-- ==== Sys2Proof/Machine/Vector.lean ====
section
/-! DEFINITION. The meanings of the VEC column (R147 to R173): every source is read at issue, the whole result lands at the
result cycle. -/

namespace Sys2Proof.Machine

open Sys2Proof

/-! ## Shells -/

/-- SHAPE of the present word's sequencer, its geometry and type (R147). -/
def State.shp (s : State) : BitVec 18 := s.me.shape
def State.ty (s : State) : Nat := shapeType s.me.shape
def State.cols (s : State) : Nat := shapeCols s.me.shape
def State.rows (s : State) : Nat := shapeRows s.me.shape
/-- Occupancy of an ordinary VEC word: b(B) (R155). -/
def State.occB (s : State) : Nat := slots (shapeBytes s.me.shape)
/-- Act of a word's mask field (R148). -/
def State.act (s : State) (k : BitVec 3) : MaskBits := s.me.mr k.toNat

/-- A VEC word that names the given tiles and holds the datapath for `occ` cycles: absent on management sequencers, and
tiles 16 to 31 are illegal in SPLIT mode (R154). -/
def State.vec (s : State) (tiles : List Nat) (occ : Nat) (k : State → State) : Host.Outcome State Fault Refusal :=
  s.issue occ (fun s => s.userOnly (fun s => s.withTiles tiles k))

/-- The result of a VEC word: elements of type `t` into tile `v`, and the flags of the active elements (R149, R152). -/
def State.vecOut (s : State) (lat v t : Nat) (l : List (Nat × Nat)) : State :=
  s.land lat (tileLand v t (l.map (·.1)) :: flagLands (orFlags l))

/-- M takes the fallback where the operation rounds nothing under the current type (R100). -/
def State.mFallback (s : State) (m : BitVec 2) (rounds : Bool) : State := s.fallback (m != 0 && !(rounds && !isInt s.ty))
/-- The mask field takes the fallback in words that take no mask (R100). -/
def State.kFallback (s : State) (k : BitVec 3) : State := s.fallback (k != 0)
/-- The rounding mode that applies: M, or 0 after the fallback. -/
def State.modeOf (s : State) (m : BitVec 2) : Nat := if isInt s.ty then 0 else m.toNat

/-! ## Element-wise arithmetic (R156) -/

/-- The integer that an element of an integer type holds. -/
def elemInt (t x : Nat) : Int := if isSigned t then sgn x (typeBits t) else (x % 2 ^ typeBits t : Nat)
/-- An integer stored in an element: the low bits (R9). -/
def elemBits (t : Nat) (x : Int) : Nat := ofInt x (typeBits t)

/-- An operation of up to three operands on decoded values, rounded once into the element type (R62, R152). -/
def floatOp (f : Nat → Val → Val → Val → Val × Nat) (t mode : Nat) (ov : Bool) (a b d : Nat) : Nat × Nat :=
  let v := f mode (decodeVal t a) (decodeVal t b) (decodeVal t d)
  let r := toType t mode ov v.1
  (r.1, v.2 ||| r.2 ||| decodeFlags t a ||| decodeFlags t b ||| decodeFlags t d)

/-- The operations of R156 on integers. -/
def iAdd (a b _ : Int) : Int := a + b
def iSub (a b _ : Int) : Int := a - b
def iMul (a b _ : Int) : Int := a * b
def iFma (a b d : Int) : Int := a * b + d
def iFms (a b d : Int) : Int := d - a * b
def iMin (a b _ : Int) : Int := min a b
def iMax (a b _ : Int) : Int := max a b
def iAbs (a _ _ : Int) : Int := a.natAbs
def iNeg (a _ _ : Int) : Int := -a
def iClamp (a b d : Int) : Int := min (max d a) b

/-- The operations of R156 on values. -/
def vAdd (m : Nat) (a b _ : Val) : Val × Nat := addVal m a b
def vSub (m : Nat) (a b _ : Val) : Val × Nat := addVal m a b.neg
def vMul (_ : Nat) (a b _ : Val) : Val × Nat := mulVal a b
def vFma (m : Nat) (a b d : Val) : Val × Nat := fmaVal m a b d
def vFms (m : Nat) (a b d : Val) : Val × Nat := fmaVal m a.neg b d
def vMin (_ : Nat) (a b _ : Val) : Val × Nat := minVal a b
def vMax (_ : Nat) (a b _ : Val) : Val × Nat := maxVal a b
def vClamp (_ : Nat) (a b d : Val) : Val × Nat :=
  let x := maxVal d a
  let y := minVal x.1 b
  (y.1, x.2 ||| y.2)
/-- VABS and VNEG change only the sign; a NaN becomes canonical (R156). -/
def vAbs (_ : Nat) (a _ _ : Val) : Val × Nat := (a.abs, nanFlags [a])
def vNeg (_ : Nat) (a _ _ : Val) : Val × Nat := (a.neg, nanFlags [a])

/-- One element of an element-wise operation. -/
def elemOp (fi : Int → Int → Int → Int) (ff : Nat → Val → Val → Val → Val × Nat) (t mode : Nat) (ov : Bool)
    (a b d : Nat) : Nat × Nat :=
  if isInt t then (elemBits t (fi (elemInt t a) (elemInt t b) (elemInt t d)), 0) else floatOp ff t mode ov a b d

/-- What an element-wise word names and does: operation on integers and on values, whether it rounds, and whether the
pass-through source is vd. An unused operand is read as 0. -/
structure EwOp where
  fi : Int → Int → Int → Int
  ff : Nat → Val → Val → Val → Val × Nat
  rounds : Bool
  useB : Bool
  passD : Bool

/-- An element-wise word (R156). -/
def State.elementwise (s : State) (o : EwOp) (v a b : BitVec 5) (k : BitVec 3) (m : BitVec 2) :
    Host.Outcome State Fault Refusal :=
  s.vec ([v.toNat, a.toNat] ++ if o.useB then [b.toNat] else []) s.occB (fun s =>
    let x := s.elemsOf a.toNat
    let y := if o.useB then s.elemsOf b.toNat else []
    let d := if o.passD then s.elemsOf v.toNat else []
    let s := s.mFallback m o.rounds
    s.vecOut (s.occB + 3) v.toNat s.ty
      (passThrough (s.act k) s.cols (if o.passD then d else x) (fun i =>
        elemOp o.fi o.ff s.ty (s.modeOf m) s.ovinf (x.getD i 0) (y.getD i 0) (d.getD i 0))))

def execVadd (v a b : BitVec 5) (k : BitVec 3) (m : BitVec 2) (s : State) : Host.Outcome State Fault Refusal :=
  s.elementwise { fi := iAdd, ff := vAdd, rounds := true, useB := true, passD := false } v a b k m
def execVsub (v a b : BitVec 5) (k : BitVec 3) (m : BitVec 2) (s : State) : Host.Outcome State Fault Refusal :=
  s.elementwise { fi := iSub, ff := vSub, rounds := true, useB := true, passD := false } v a b k m
def execVmul (v a b : BitVec 5) (k : BitVec 3) (m : BitVec 2) (s : State) : Host.Outcome State Fault Refusal :=
  s.elementwise { fi := iMul, ff := vMul, rounds := true, useB := true, passD := false } v a b k m
def execVfma (v a b : BitVec 5) (k : BitVec 3) (m : BitVec 2) (s : State) : Host.Outcome State Fault Refusal :=
  s.elementwise { fi := iFma, ff := vFma, rounds := true, useB := true, passD := true } v a b k m
def execVfms (v a b : BitVec 5) (k : BitVec 3) (m : BitVec 2) (s : State) : Host.Outcome State Fault Refusal :=
  s.elementwise { fi := iFms, ff := vFms, rounds := true, useB := true, passD := true } v a b k m
def execVmin (v a b : BitVec 5) (k : BitVec 3) (m : BitVec 2) (s : State) : Host.Outcome State Fault Refusal :=
  s.elementwise { fi := iMin, ff := vMin, rounds := false, useB := true, passD := false } v a b k m
def execVmax (v a b : BitVec 5) (k : BitVec 3) (m : BitVec 2) (s : State) : Host.Outcome State Fault Refusal :=
  s.elementwise { fi := iMax, ff := vMax, rounds := false, useB := true, passD := false } v a b k m
def execVabs (v a : BitVec 5) (k : BitVec 3) (m : BitVec 2) (s : State) : Host.Outcome State Fault Refusal :=
  s.elementwise { fi := iAbs, ff := vAbs, rounds := false, useB := false, passD := false } v a 0 k m
def execVneg (v a : BitVec 5) (k : BitVec 3) (m : BitVec 2) (s : State) : Host.Outcome State Fault Refusal :=
  s.elementwise { fi := iNeg, ff := vNeg, rounds := false, useB := false, passD := false } v a 0 k m
def execVclamp (v a b : BitVec 5) (k : BitVec 3) (m : BitVec 2) (s : State) : Host.Outcome State Fault Refusal :=
  s.elementwise { fi := iClamp, ff := vClamp, rounds := false, useB := true, passD := true } v a b k m

/-! ## Logic and shifts (R157) -/

/-- The operations on raw bits: element width, a, b. -/
def lAnd (_ a b : Nat) : Nat := a &&& b
def lOr (_ a b : Nat) : Nat := a ||| b
def lXor (_ a b : Nat) : Nat := a ^^^ b
def lNot (w a _ : Nat) : Nat := 2 ^ w - 1 - a
def lShl (w a b : Nat) : Nat := a * 2 ^ (b % w) % 2 ^ w
def lShr (w a b : Nat) : Nat := a / 2 ^ (b % w)
def lSar (w a b : Nat) : Nat := ofInt (sgn a w / 2 ^ (b % w)) w

/-- A word on raw bits (R157). -/
def State.bitwise (s : State) (f : Nat → Nat → Nat → Nat) (useB : Bool) (v a b : BitVec 5) (k : BitVec 3) (m : BitVec 2) :
    Host.Outcome State Fault Refusal :=
  s.vec ([v.toNat, a.toNat] ++ if useB then [b.toNat] else []) s.occB (fun s =>
    let x := s.elemsOf a.toNat
    let y := if useB then s.elemsOf b.toNat else []
    let s := s.mFallback m false
    s.vecOut (s.occB + 3) v.toNat s.ty
      (passThrough (s.act k) s.cols x (fun i => (f (typeBits s.ty) (x.getD i 0) (y.getD i 0), 0))))

def execVand (v a b : BitVec 5) (k : BitVec 3) (m : BitVec 2) (s : State) : Host.Outcome State Fault Refusal :=
  s.bitwise lAnd true v a b k m
def execVor (v a b : BitVec 5) (k : BitVec 3) (m : BitVec 2) (s : State) : Host.Outcome State Fault Refusal :=
  s.bitwise lOr true v a b k m
def execVxor (v a b : BitVec 5) (k : BitVec 3) (m : BitVec 2) (s : State) : Host.Outcome State Fault Refusal :=
  s.bitwise lXor true v a b k m
def execVnot (v a : BitVec 5) (k : BitVec 3) (m : BitVec 2) (s : State) : Host.Outcome State Fault Refusal :=
  s.bitwise lNot false v a 0 k m
def execVshl (v a b : BitVec 5) (k : BitVec 3) (m : BitVec 2) (s : State) : Host.Outcome State Fault Refusal :=
  s.bitwise lShl true v a b k m
def execVshr (v a b : BitVec 5) (k : BitVec 3) (m : BitVec 2) (s : State) : Host.Outcome State Fault Refusal :=
  s.bitwise lShr true v a b k m
def execVsar (v a b : BitVec 5) (k : BitVec 3) (m : BitVec 2) (s : State) : Host.Outcome State Fault Refusal :=
  s.bitwise lSar true v a b k m

/-! ## Compares, selection, mask operations (R158 to R160) -/

/-- The comparisons of R158 on values, with flags: code 0 =, 1 <, 2 ≤. -/
def cmpVals (o : Nat) (a b : Val) : Bool × Nat :=
  if a.isNan || b.isNan then (false, if o = 0 then nanFlags [a, b] else flagNV)
  else (match o with
    | 0 => eqVal a b
    | 1 => ltVal a b
    | _ => !ltVal b a, 0)

/-- A vector compare (R158): inactive positions get 0, a write to m0 is discarded (R151). -/
def State.vcompare (s : State) (o : Nat) (v : BitVec 3) (a b : BitVec 5) (k : BitVec 3) (m : BitVec 2) :
    Host.Outcome State Fault Refusal :=
  s.vec [a.toNat, b.toNat] s.occB (fun s =>
    let x := s.elemsOf a.toNat
    let y := s.elemsOf b.toNat
    let s := s.mFallback m false
    let res := (List.range (shapeCount s.shp)).map (fun i =>
      if activeAt (s.act k) s.cols i then
        let c := cmpVals o (decodeVal s.ty (x.getD i 0)) (decodeVal s.ty (y.getD i 0))
        (c.1, c.2 ||| decodeFlags s.ty (x.getD i 0) ||| decodeFlags s.ty (y.getD i 0))
      else (false, 0))
    s.land (s.occB + 3)
      (maskLand v.toNat s.rows s.cols (res.map (·.1)) :: flagLands (res.foldl (fun f e => f ||| e.2) 0)))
========================================
About this task
Once the line containing "def State.rows (s" has been written out, please stop; every line before it, back to the first line of the records above, should be given exactly.

Response to the task
-- ==== Sys2Proof/Machine/Vector.lean ====
section
/-! DEFINITION. The meanings of the VEC column (R147 to R173): every source is read at issue, the whole result lands at the
result cycle. -/

namespace Sys2Proof.Machine

open Sys2Proof

/-! ## Shells -/

/-- SHAPE of the present word's sequencer, its geometry and type (R147). -/
def State.shp (s : State) : BitVec 18 := s.me.shape
def State.ty (s : State) : Nat := shapeType s.me.shape
def State.cols (s : State) : Nat := shapeCols s.me.shape
def State.rows (s : State) : Nat := shapeRows s.me.shape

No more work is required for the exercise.